Tant mieux ! Il y a un truc qui s’est mal passé entre les acteurs et le metteur en scène. Le texte était bien mais nous n’avons pas réussi à en tirer grand chose. Lorsque des acteurs sont malheureux, mal dirigés et pas vraiment en confiance, il passent en mode “survie”. C’est une réaction très égoïste qui consiste à tirer la couverture à soi. Mais ce sont surtout les mauvais acteurs qui font ça. Les bons le sont parce qu’ils sont généreux et attentifs aux autres.

 

Une de mes collègues lorgne sur vous depuis un bon moment mais croit savoir qu’elle n’est pas vraiment votre genre…

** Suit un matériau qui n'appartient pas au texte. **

/-- The tile and accumulator registers, and the duplication maps. -/
def coreMats (b : ImgBuf) (g : CoreImg) : ImgBuf :=
  let b := b.at_ (8 * 2048) (g.k.tiles.map fun e => (2048 * e.1, leBytes 2048 e.2.data.toNat))
  let b := b.at_ (4 * 147456) (g.k.accs.flatMap fun e => e.2.cells.map fun c => (147456 * e.1 + 72 * c.1, leBytes 72 c.2.toNat))
  b.words (g.k.dmap.toList.map BitVec.toNat)

/-- What comes before the scratchpad. -/
def coreHead (img : SaveImg) (b : ImgBuf) (g : CoreImg) : ImgBuf :=
  (coreMats (coreRegs img b g) g).words (g.k.bufs.flatMap fun e => e.1 :: e.2.words)

/-- What an image holds of one core, in the order of R180. The spec gives the order and the layouts of the process record, the register
image and the replay entry; the rest of the layout is the model's (log entry 60). -/
def coreBytes (img : SaveImg) (b : ImgBuf) (g : CoreImg) : ImgBuf :=
  let ts := replayOf img g.core
  let b := (coreHead img b g).at_ (2 ^ 18) (g.spad.map fun c => (c.1 - spadKey g.core 0, [c.2]))
  let b := b.words (g.k.sb.flatMap fun e => [e.txn, e.lo, e.len, if e.incoming then 1 else 0])
  let b := ts.foldl (fun (b : ImgBuf) e =>
    let gen : Nat := match e.2.op with | .eng _ o _ => (nget {} g.k.objs o).gen | _ => 0
    let b := b.words (replayWords gen e.1 e.2)
    match img.procs.find? fun p => p.1 == engineKey e.1 e.2.issuer with
    | some p => b.at_ 512 (threadBytes p.2)
    | none => b) b
  b.put ((List.range 16).flatMap fun j => (List.range 8).flatMap fun d =>
    leBytes 2 (match nget? img.phases j with | some f => ((f.dests[d]?).map PDest.counter).getD 0 | none => 0))

/-- The image of a partition, one core after another, as SAVE writes it; then the matrix sets of what it has PREEMPTed, each after its core
and its owner. -/
def imageBytes (img : SaveImg) : ImgBuf :=
  img.held.foldl (fun b g => coreMats (b.words [g.core, g.k.owner.getD 0]) g) (img.cores.foldl (coreBytes img) {})

/-- The cores of an image with where the save area holds them. -/
def areaImgs (img : SaveImg) : List CoreImg :=
  img.cores.zipIdx.map fun e => { e.1 with area := some (e.2, (coreRegs img {} e.1).len, (coreHead img {} e.1).len) }

/-- The `j`-th page of the region that firmware holds back in the LPDDR6 packages of a stack, and the first one that is free (R112). -/
def regionPage (stack j : Nat) : Nat := 0x2000000 + 33554432 - 8 * 2048 + 8 * j + stack
def freeRegion (s : State) (stack : Nat) : Nat :=
  let used := s.parts.flatMap fun e => e.2.redirected.map Prod.snd
  regionPage stack (((List.range 2048).find? fun j => !used.contains (regionPage stack j)).getD 0)

/-- Write one page of an image: to its page of the save area, or, where the stream to its stack was redirected, into the region of the
other stack of the die (R112). -/
def State.areaPage (s : State) (part f : Nat) (cells : List Host.Cell) : State :=
  let st := stackOf (f * 2 ^ 16)
  let r := if (s.mbd st).redirected then freeRegion s (st + 1 - 2 * (st % 2)) else f
  let put : List Host.Cell := cells.map fun c => ((r * 2 ^ 16 + c.1 % 2 ^ 16, c.2) : Host.Cell)
  let s : State := { s with mem := putCells (clearBytes s.mem (r * 2 ^ 16) (2 ^ 16)) put }
  if r = f then s else s.modPart part fun q => { q with redirected := q.redirected ++ [(f, r)] }

/-- The image goes to the save area, a mebibyte for each core (R82, R83); a redirection ends with the stream. -/
def State.saveArea (s : State) (part : Nat) (img : SaveImg) : State :=
  let pages := areaPages s part
  let s := s.dropArea part
  let s := img.cores.zipIdx.foldl (fun s e =>
    let b := coreBytes img {} e.1
    (List.range 16).foldl (fun (s : State) j => match pages[16 * e.2 + j]? with
      | some f => s.areaPage part f (b.cells.filter fun c => c.1 / 2 ^ 16 == j)
      | none => s) s) s
  (streamStacks s part).foldl (fun s k =>
    if streamOn s k true (· != part) then s else s.setMbd k { s.mbd k with redirected := false }) s

/-- PREEMPT (R83): contexts and matrix sets of the stopped instances are released; the image keeps the sets. Processes, objects,
buffers and scratchpad ranges stand where they are until a RESTORE. `l` says where the save area holds the cores. -/
def State.takeImage (s : State) (part : Nat) (z : Quies) (l : List CoreImg) : State :=
  let imgs := ((ownCores s part).filterMap (matrixImg s z.procs)).map fun g =>
    { g with area := (l.find? fun e => e.core == g.core).bind CoreImg.area }
  let s := imgs.foldl (fun s g => s.modCore g.core Core.releaseMatrix) s
  let was (k : Nat) : Nat × Proc := (k, s.proc k)
  let procs := z.procs.map was
  let s := z.procs.foldl (fun s k => (s.unschedule k).modProc k fun p => { p with ctx := none }) s
  let s : State := { s with
    gangs := s.gangs.map fun e => if e.2.members.any z.procs.contains then (e.1, { e.2 with st := .saved }) else e
    insts := s.insts.map fun e =>
      if e.2.part = part ∧ (z.inst = none ∨ z.inst = some e.1) then (e.1, { e.2 with stopped := true }) else e }
  let img : SaveImg := { romRev := s.romRev, part := part, inst := z.inst, cores := imgs, procs := procs, replay := [],
                         phases := (s.part part).phases }
  s.modPart part fun q => { q with images := q.images ++ [img], quies := none }

end Sys2Proof.Machine
end

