-- ==== Sys2Proof/Machine/Commands.lean ====
section
/-! DEFINITION. Stopping and restoring partitions (R83 to R86, R112, R121, R181), the end of the save stream (R84), keys (R71, R72),
the device time (R54, R75) and QUERY (R54, R57). -/

namespace Sys2Proof.Machine

/-! ### Commands that stop or restore a partition -/

/-- A command that stops or restores a partition waits while a stop is under way, or while a child that runs is off its slice
(R78). -/
def partWaits (s : State) (part : Nat) : Bool :=
  let q := s.part part
  q.quies.isSome || (q.timeShared && q.slice.isNone && s.runs part)

/-- The common part of these commands: the target partition is the queue's own, or on PF0 the one that the entry names. Where a command
names another partition than its queue's own, that of the queue counts (Table 3.4); on PF0 the partition in ARGS counts where PART names
another (DESIGN CHOICE, log entry 134). -/
def stopCmd (s : State) (e : EntryRef) (mine : Cmd → Bool) (target : Entry → Nat) (locks : Bool)
    (body : State → Nat → Cmd → State) : Host.Outcome State Fault Refusal :=
  let part (x : Entry) : Nat := (partOfFn e.fn).getD (target x)
  match s.nextEntry e with
  | none => .next s
  | some x =>
    if mine x.cmd && partWaits s (part x) then .next s
    else
      runCmd s e .fm false mine (fun x => if locks then some (part x) else none) fun s x =>
        if !s.partLive (part x) then s.complete e .notfound 0 else body s (part x) x.cmd

/-- PREEMPT (R83): quiescence of one instance, or of all; an instance that is stopped already stays so. -/
def execPreempt (e : EntryRef) (s : State) : Host.Outcome State Fault Refusal :=
  stopCmd s e (fun c => match c with | .preempt .. => true | _ => false)
    (fun x => match x.cmd with | .preempt p _ => p | _ => 0) false fun s part c =>
    match c with
    | .preempt _ none => s.beginQuies part none (.preempt e)
    | .preempt _ (some i) =>
      if !liveInst s part i then s.complete e .notfound 0
      else if (s.inst i).stopped then s.complete e .ok 0
      else s.beginQuies part (some i) (.preempt e)
    | _ => s

/-- SAVE (R83): quiescence of the partition, whose image the end of the stream copies. -/
def execSave (e : EntryRef) (s : State) : Host.Outcome State Fault Refusal :=
  stopCmd s e (fun c => match c with | .save .. => true | _ => false)
    (fun x => match x.cmd with | .save p .. => p | _ => 0) true fun s part c =>
    match c with
    | .save _ dst _ =>
      if dst / 2 ^ 60 = 0 ∨ dst / 2 ^ 60 = 6 then s.beginQuies part none (.save e) else s.invalid e
    | _ => s

/-- The key entry by which a partition reaches module `m`, over a port that is up (R36, R72), where the partition that takes it there has its
number: an image is restored to the partition that it names (R83, R85). -/
def linkTo (s : State) (part m : Nat) : Option BKey :=
  (s.bound part m).filter fun k => m != s.moduleId && k.remotePart == part && !(s.port (fabPort m k.remotePart)).down

/-- MIGRATE (R86): page motions abort and the partition is quiesced. `ok` says whether what the destination does succeeds: it lies
outside. The transfer needs a key entry and a port that is up. -/
def execMigrate (e : EntryRef) (ok : Bool) (s : State) : Host.Outcome State Fault Refusal :=
  stopCmd s e (fun c => match c with | .migrate .. => true | _ => false)
    (fun x => match x.cmd with | .migrate p _ => p | _ => 0) true fun s part c =>
    match c with
    | .migrate _ m =>
      let s := (s.stopMotions part).modPart part fun q => { q with migrated := true }
      s.beginQuies part none (.migrate e (ok && (linkTo s part m).isSome))
    | _ => s

/-! ### Moving a stopped set to other cores (R85, R181) -/

/-- A core under a map of clusters: same core number within the cluster. -/
def mapCore (m : List (Nat × Nat)) (c : Nat) : Nat :=
  match m.find? fun r => r.1 == clusterOf c with
  | some r => r.2 * 8 + c % 8
  | none => c

/-- A memory key under the map: scratchpads move with their cores. -/
def mapKey (m : List (Nat × Nat)) (k : Nat) : Nat :=
  if 2 ^ 52 ≤ k ∧ k < spadKey 512 0 then spadKey (mapCore m ((k - 2 ^ 52) / 2 ^ 18)) (k % 2 ^ 18) else k

/-- An operation under the map. -/
def Op.mapCores (m : List (Nat × Nat)) (o : Op) : Op :=
  match o.mapParts fun p => match p.at_ with | .mem k => { p with at_ := .mem (mapKey m k) } | _ => p with
  | .eng core obj op => .eng (mapCore m core) obj op
  | .join core obj gen => .join (mapCore m core) obj gen
  | o => o

def Txn.mapCores (m : List (Nat × Nat)) (x : Txn) : Txn := { x with core := mapCore m x.core, op := x.op.mapCores m }

/-- A process comes back without a context: one that ran, was parked or stood by is READY (R116, R121). -/
def Proc.back (p : Proc) (m : List (Nat × Nat)) : Proc :=
  let was := if p.engine.isSome then p.was
    else match p.was with | .running | .parked | .standby => .ready | w => w
  if p.st = .exited then { p with core := mapCore m p.core }
  else { p with st := .stopped, was := was, ctx := none, core := mapCore m p.core }

/-- Clusters of a list of processes, ascending. -/
def clustersUsed (l : List (Nat × Proc)) : List Nat :=
  (List.range 64).filter fun c => l.any fun e => e.2.engine.isNone && clusterOf e.2.core == c


/-- Token charges of instances under the map. -/
def State.moveTokens (s : State) (insts : List Nat) (m : List (Nat × Nat)) : State :=
  insts.foldl (fun s i =>
    let s := (s.inst i).tokens.foldl (fun s t =>
      let s := s.modCore t.1 fun c => { c with grant := c.grant - t.2 }
      s.modCore (mapCore m t.1) fun c => { c with grant := c.grant + t.2 }) s
    s.modInst i fun v => { v with tokens := v.tokens.map fun t => (mapCore m t.1, t.2), spadCores := v.spadCores.map (mapCore m) }) s

/-- FREE of a partition's cores: GRANT less the tokens that outstanding operations hold, replays among them (R157, R158). -/
def State.countTokens (s : State) (part : Nat) : State :=
  (ownCores s part).foldl (fun s c =>
    let held := (s.txns.filter fun e => e.2.core == c && e.2.token).length
    s.modCore c fun k => { k with free := k.grant - held }) s

/-- Arms on a scratchpad follow it to the table of its new cluster. -/
def State.moveArms (s : State) (l : List Nat) (m : List (Nat × Nat)) : State :=
  let mine (a : Arm) : Bool := l.contains (ownerOf a.proc) && mapKey m a.key != a.key
  let moved := s.clusters.flatMap fun e => e.2.monitors.filter mine
  let s : State := { s with clusters := s.clusters.map fun e => (e.1, { e.2 with monitors := e.2.monitors.filter (!mine ·) }) }
  moved.foldl (fun s a =>
    let a := { a with key := mapKey m a.key }
    let c := monitorCluster a.key
    s.setCluster c { s.cluster c with monitors := (s.cluster c).monitors ++ [a] }) s

/-- Forks of a set wait for, or run on, the engines that serve their cores now (R68, R350). -/
def State.moveForks (s : State) (part : Nat) (l : List Nat) : State :=
  let mine (t : Nat) : Bool := match nget? s.txns t with | some x => l.contains (ownerOf x.issuer) | none => true
  let s : State := { s with engines := s.engines.map fun e => (e.1, { e.2 with forks := e.2.forks.filter (!mine ·) }) }
  (s.txns.filter fun e => e.2.part == part && l.contains (ownerOf e.2.issuer)).foldl (fun s e =>
    match e.2.op with
    | .eng _ _ (.fork k p q) =>
      match engUnit s e.2 (.fork k p q) with
      | some u => let g := s.engine u; s.setEngine u { g with forks := g.forks ++ [e.1] }
      | none => s
    | _ => s) s

/-- What a core holds of a set of processes: buffers, scoreboard, objects, kept contexts, the owner of its matrix set, the scratchpad
ranges that buffers and `.spad` images take, and the scratchpad. -/
structure CoreSet where
  bufs : NMap Buf := []
  sb : List SbEnt := []
  objs : NMap Obj := []
  resv : NMap Nat := []
  owner : Option Nat := none
  ranges : List (Nat × Nat) := []
  spad : List Host.Cell := []

/-- What a test on processes and one on instances pick of a core. -/
def takeCore (s : State) (k : Core) (spad : List Host.Cell) (c : Nat) (mine inst : Nat → Bool) : CoreSet :=
  let bufs := k.bufs.filter fun e => mine e.2.owner
  { bufs := bufs
    sb := k.sb.filter fun e => match nget? s.txns e.txn with | some x => mine (ownerOf x.issuer) | none => false
    objs := k.objs.filter fun e => e.2.st != .free && mine e.2.issuer
    resv := k.resv.filter fun e => mine e.2
    owner := k.owner.filter mine
    ranges := (bufs.map fun e => (e.2.base, e.2.size)) ++ (s.insts.filter fun v => inst v.1 && v.2.spadCores.contains c).map fun v =>
      (v.2.spadBase, match nget? s.objs v.2.obj with | some o => o.img.spad.length | none => 0)
    spad := spad }

/-- Two sets cannot stand on one core: a buffer or object number, a scratchpad range or the matrix set is taken by both, or the contexts
kept are more than eight. -/
def CoreSet.meets (a b : CoreSet) : Bool :=
  a.bufs.any (fun e => (nget? b.bufs e.1).isSome) || a.objs.any (fun e => (nget? b.objs e.1).isSome) ||
    a.ranges.any (fun r => b.ranges.any fun t => overlap r.1 r.2 t.1 t.2) || (a.owner.isSome && b.owner.isSome) ||
    decide (8 < a.resv.length + b.resv.length)

/-- No two of a list can stand on one core. -/
def anyMeet : List CoreSet → Bool
  | [] => false
  | a :: t => t.any a.meets || anyMeet t

/-- Sets by the cluster that they come from, ascending. -/
def byCluster (sets : List (Nat × CoreSet)) : List (Nat × List (Nat × CoreSet)) :=
  (List.range 64).filterMap fun c =>
    let l := sets.filter fun e => clusterOf e.1 == c
    if l.isEmpty then none else some (c, l)

/-- What may stand on one core together: no two of it meet, and the contexts that it keeps are at most eight. -/
def together (l : List CoreSet) : Bool := !anyMeet l && decide (l.foldl (fun n g => n + g.resv.length) 0 ≤ 8)

/-- A cluster for each cluster that sets come from, of those that `may` names for it: on each core, what is `rest` there and what else
goes there can stand together, and a core's number within its cluster stays (R85, R181). None where there is no such placement. DESIGN
CHOICE (log entry 61): which one is taken where there are several, the spec does not say. -/
def placeSets (rest : Nat → CoreSet) (may : Nat → Nat → List Nat) :
    List (Nat × List (Nat × CoreSet)) → Nat → List (Nat × CoreSet) → Option (List (Nat × Nat))
  | [], _, _ => some []
  | (c, l) :: t, i, placed =>
    (may i c).findSome? fun d =>
      let placed := placed ++ l.map fun e => (d * 8 + e.1 % 8, e.2)
      let ok := (coresIn d).all fun k => together (rest k :: (placed.filter fun e => e.1 == k).map Prod.snd)
      if ok then (placeSets rest may t (i + 1) placed).map ((c, d) :: ·) else none

/-- The clusters of a mask as the `i`-th cluster of a set tries them: the sets go to the mask's clusters in turn where they can. -/
def turnOf (mask : BitVec 64) (i : Nat) : List Nat :=
  let ms := clustersOf mask
  ms.drop (i % ms.length) ++ ms.take (i % ms.length)

/-- The bytes of scratchpad `d` outside ranges become zero. -/
def clearSpad (m : List Host.Cell) (d : Nat) (keep : List (Nat × Nat)) : List Host.Cell :=
  let lo := spadKey d 0
  m.filter fun c => decide (c.1 < lo) || decide (lo + 2 ^ 18 ≤ c.1) || keep.any fun r => decide (lo + r.1 ≤ c.1) && decide (c.1 < lo + r.1 + r.2)

/-- Put what core `c` held into core `d`, at the same offsets; bytes in the ranges of what stands there already stay. -/
def State.putCore (s : State) (c d : Nat) (g : CoreSet) (keep : List (Nat × Nat)) : State :=
  let free (o : Nat) : Bool := !keep.any fun r => decide (r.1 ≤ o) && decide (o < r.1 + r.2)
  let cells := (g.spad.filter fun x => free (x.1 - spadKey c 0)).map fun x => ((spadKey d (x.1 - spadKey c 0), x.2) : Host.Cell)
  let s : State := { s with mem := putCells s.mem cells }
  s.modCore d fun k =>
    { k with bufs := g.bufs.foldl (fun b e => nset b e.1 e.2) k.bufs, sb := k.sb ++ g.sb
             objs := g.objs.foldl (fun b e => nset b e.1 e.2) k.objs, resv := g.resv.foldl (fun r e => nset r e.1 e.2) k.resv }

/-- Put sets into the core they all go to: what is there already is `rest`. -/
def State.putCores (s : State) (d : Nat) (rest : CoreSet) (l : List (Nat × CoreSet)) : State :=
  let s : State := { s with mem := clearSpad s.mem d rest.ranges }
  (l.foldl (fun (a : State × List (Nat × Nat)) e => (a.1.putCore e.1 d e.2 a.2, a.2 ++ e.2.ranges)) (s, rest.ranges)).1

/-- The sets of cores that move, by the core that each goes to. -/
def byTarget (m : List (Nat × Nat)) (sets : List (Nat × CoreSet)) : List (Nat × List (Nat × CoreSet)) :=
  ((sets.map fun e => mapCore m e.1).eraseDups).map fun d => (d, sets.filter fun e => mapCore m e.1 == d)

/-- The set's things on each of its cores, and what else stands on a core. -/
def setsOf (s : State) (l insts : List Nat) : List (Nat × CoreSet) :=
  (((l.map fun k => (s.proc k).core).eraseDups)).map fun c =>
    (c, takeCore s (s.core c) (cellsIn s.mem (spadKey c 0) (2 ^ 18)) c l.contains insts.contains)
def restOf (s : State) (l insts : List Nat) (d : Nat) : CoreSet :=
  takeCore s (s.core d) [] d (fun k => !l.contains k) (fun i => !insts.contains i)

Merde ! En effet, ça me paraît compliqué. Quoique ça dépend, montrez-moi une photo…

 

En 2017 vous figuriez parmi les finalistes du grand tournoi de Garçon Magazine : “Qui est la personnalité LGBT de l’année ?” Peut-on parler de consécration ?

[Rires] Non seulement ils ont dû mettre tout le monde mais en plus je n’ai certainement pas gagné…

 

Malheureusement non c’est Jean-Luc Romero-Michel qui a raflé le trophée imaginaire. Je ne suis pas lecteur mais l’article suivant a attiré mon attention :  “Oups, j’ai couché avec mon pote hétéro, que dois-je faire ?”

Ce qui est drôle c’est que le “oups” induit une glissade [Rires] Je fais quoi ? Je me la pète évidemment ! Je me la raconte pendant des semaines. Surtout que je n’ai jamais réussi… J’ai trop peur du râteau. Je ne suis pas un grand séducteur.

 

Si vous pouviez lâcher la main de votre concubin pour rejoindre l’un de vos fantasmes dans un club interlope sans que votre amoureux ne puisse se plaindre, quels serait vos trois jokers ?

Xavier Dolan. Je le trouve magnifiquement beau et j’adore l’accent québécois. Oui je sais je suis le seul. Je suis persuadé que Dolan doit avoir une personnalité très difficile à gérer. Ça doit pas être fastoche, donc ça m’excite un peu. C’est un homme très clivant mais je suis prêt à séduire ses détracteurs un à un. Sinon pour mon deuxième joker je vais dire Hervé Guibert si je pouvais le ressusciter et en troisième l’acteur Neil Patrick Harris.

 

Vous pleurez très rarement. N’est-ce pas un paradoxe pour un comédien cinéphile ?

Il m’est déjà arrivé de sentir que j’avais un stock de larmes à expurger mais d’être incapable de m’en débarrasser. Dans ces cas là, je vais au cinéma pour fondre en larmes. J’ai besoin de la fiction pour pleurer. Il faut que je lutte contre ça, ne pas pleurer c’est quand même un peu suspect vous ne croyez pas ?

 

Certes, mais vous savez bien qu’un homme ne pleure pas…

Oui j’avais oublié ce paramètre. Heureusement que ça change, surtout dans le cinéma français où les acteurs masculins ne s’embarrassent plus de leur virilité. Vincent Lacoste a une manière d’être un homme que je trouve complètement débarrassée de toute évocation de la masculinité. Il n’a pas l’air de se poser de question. Il y a toute une nouvelle génération d’acteur dont la virilité passe par les larmes. Je suis profondément agacé lorsque je sens les garçons préoccupés par l’idée qu’ils ont une bite entre les jambes et qu’il faut que ça se sache. Ça me fait profondément chier.

 

Terrible Jungle, de David Caviglioli et Hugo Benamozig, en salle le 29 juillet.

Effacer l’historique, de Gustave Kervern et Benoît Delépine, en salle le 26 août.

Vincent Dedienne présentera son nouveau spectacle à partir de février 2021.